Study Overview
A groundbreaking preclinical study led by Scripps Research, published in Cell Chemical Biology on April 23, 2026, has identified a critical molecular switch in the brain's immune cells that drives chronic inflammation in Alzheimer's disease.
The research focuses on the STING protein, which normally functions as part of the immune system's early-warning system. In Alzheimer's, STING undergoes a chemical modification called S-nitrosylation (SNO), which promotes overactivation and harmful inflammation.
"Targeting cysteine 148 may allow modulation of pathological STING overactivation without completely shutting down normal immune responses."
Key Findings
- The researchers pinpointed that S-nitrosylation occurs at a specific amino acid, cysteine 148, on the STING protein.

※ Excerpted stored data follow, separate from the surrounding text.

/-! ### Motion Controller (spec/02, spec/03) -/

inductive MoverState where
  | unhomed | homing | idle | moving | settling | recovering | halting | halted | faulted
deriving DecidableEq, Repr

/-- Fault codes (Table 2-2). -/
inductive FaultCode where
  | noFault | stall | overload | limitMismatch | travelTime | homeNotFound | linkLost | powerLostInMotion
deriving DecidableEq, Repr

/-- The recovery pause (R35): its 2 s moment, whether that moment has passed, and whether the halt frame placed on
entry has been confirmed. -/
structure Pause where
  deadline  : Nat
  elapsed   : Bool
  confirmed : Bool
deriving DecidableEq, Repr

/-- The live press of a mover (R57). -/
structure LivePress where
  control : Control
  driving : Bool
deriving DecidableEq, Repr

/-- The motion polls of a mover's module (R136): not running, due, or waiting for the next due moment. -/
inductive MotionPoll where
  | idle
  | due
  | waiting (dueAt : Nat)
deriving DecidableEq, Repr

/-- The movement of a homing (R30; log entry 35): the sum of the distances between successive reported positions since
the first send of the HOME frame, and the last position reported since then. -/
structure Travelled where
  total : Int
  last  : Option Int
deriving DecidableEq, Repr

/-- A Mover Record (Table 2-1), with the timers of R30 to R32 and R35, the drive statuses already acted on within
the present command (R25), the motion polls (R136) and the live press (R57). -/
structure MoverRecord where
  state        : MoverState
  position     : Int
  valid        : Bool
  target       : Option Int
  attempts     : Nat
  recovery     : Bool
  attended     : Bool
  noRetry      : Bool
  command      : Option Word
  haltCause    : Option Reason
  linkLost     : Bool
  lastFault    : FaultCode
  deferred     : Option OrderRef
  travel       : Option Nat
  stall        : Option Nat
  settle       : Option Nat
  pause        : Option Pause
  homingTravel : Option Travelled
  seen         : List DriveStatus
  poll         : MotionPoll
  live         : Option LivePress
deriving DecidableEq, Repr

/-- The windlass declaration (R55): the value, the SET_CHAIN_OUT that made it (none once its station detached,
R56), and the module its preset frame was handed for (log entry 22). -/
structure Declaration where
  value  : Int
  order  : Option OrderRef
  module : Fin 32
deriving DecidableEq, Repr

/-! ### Claim Arbiter (spec/04) -/

inductive Holder where
  | nobody
  | station (n : Station)
  /-- LOCAL, the claimant that stands for the local controls -/
  | deck
deriving DecidableEq, Repr

inductive LeaseKind where
  | rest | motion | attended
deriving DecidableEq, Repr

inductive Ending where
  /-- NONE -/
  | notEnding
  | releasing | expiring | revoked | detached
deriving DecidableEq, Repr

/-- A claim record (Table 4-1) with the mover's Claim Wait List, oldest first (R65), and the RELEASE that waits for
the mover's rest (R73). -/
structure ClaimRecord where
  holder       : Holder
  lease        : Option LeaseKind
  deadline     : Option Nat
  ending       : Ending
  override     : Option Nat
  localHold    : Option Nat
  passPending  : Bool
  releaseOrder : Option OrderRef
  waiters      : List OrderRef
deriving DecidableEq, Repr

/-- A local control input: open; pressed and passed to the Claim Arbiter; pressed and screened out or reassigned
(R90); or held since the restart, which is not a press (R62). -/
inductive ControlState where
  | released | passed | screened | heldSinceRestart
deriving DecidableEq, Repr

structure ControlStates where
  hatchButton    : ControlState
  platformUp     : ControlState
  platformDown   : ControlState
  windlassHeave  : ControlState
  windlassPayOut : ControlState
deriving DecidableEq, Repr

/-! ### Condition Monitor (spec/05) -/

inductive VesselMode where
  | berthed | anchored | underway | setup
deriving DecidableEq, Repr

/-- The Condition Set (Table 5-1). The switches are kept values (R83); `seen` says per machine whether its module
has replied since the restart or since the load that named it (R83, R101, R104). -/
structure ConditionSet where
  mode        : VesselMode
  swimmer     : Bool
  latch       : Bool
  bowOpen     : Bool
  sternOpen   : Bool
  garageOpen  : Bool
  matOccupied : Bool
  hatchClosed : Bool
  hatchOpen   : Bool
  latchMade   : Bool
  stowed      : Bool
  deckSwitch  : Bool
  anchorHome  : Bool
  seen        : PerMover Bool
deriving DecidableEq, Repr

/-! ### Concurrence Unit (spec/06) -/

/-- A watch window (Table 6-1); `isHold` is kind HOLD, otherwise REPORT. -/
structure Window where
  isOpen : Bool
  base   : Nat
  width  : Nat
  isHold : Bool
deriving DecidableEq, Repr

/-- The order a held entry keeps (Table 6-3). -/
inductive HeldOrder where
  | setPoint (point : Nat) (level fade : Int)
  | recall (zone scene : Nat)
deriving DecidableEq, Repr

/-- A Held Order List entry (Table 6-3); `marks` carries window index w at weight 2 to the power w. -/
structure HeldEntry where
  hold     : Byte
  order    : OrderRef
  what     : HeldOrder
  judged   : Nat
  marks    : BitVec 6
  deadline : Nat
deriving DecidableEq, Repr

/-! ### Field Link Controller (spec/07) and Channel Map (spec/08) -/

/-- How an item of a LEVELS frame stands to its point: live; frozen by a reload (R125); detached by a substitution
change (R148). -/
inductive Tie where
  | live | frozen | detached
deriving DecidableEq, Repr

/-- An item of a LEVELS frame (Table 7-1); `level` is the level carried at the latest send, or the level it was
frozen at. -/
structure Item where
  point   : Nat
  binding : Binding
  fade    : Int
  level   : Option Int
  tie     : Tie
deriving DecidableEq, Repr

- High levels of SNO-STING were found in postmortem brain tissue from Alzheimer's patients, in lab-grown human brain immune cells exposed to Alzheimer's proteins, and in a mouse model of the disease.
- Protein clumps associated with Alzheimer's, including amyloid-beta and alpha-synuclein, can trigger S-nitrosylation of STING.
- Blocking S-nitrosylation of STING in a mouse model reduced neuroinflammation and protected synaptic connections between nerve cells.
Implications
The team is actively developing small molecules designed to block cysteine 148. This approach could allow researchers to modulate pathological STING overactivation in Alzheimer's disease without completely shutting down normal, beneficial immune responses.
Study Authors and Funding
The study, titled "Redox regulation of neuroinflammatory pathways contributes to damage in Alzheimer's disease brain," was authored by Lauren Carnevale, Stuart Lipton, John Yates III, and others at Scripps Research. Funding was provided by the National Institutes of Health and the U.S. Department of Defense.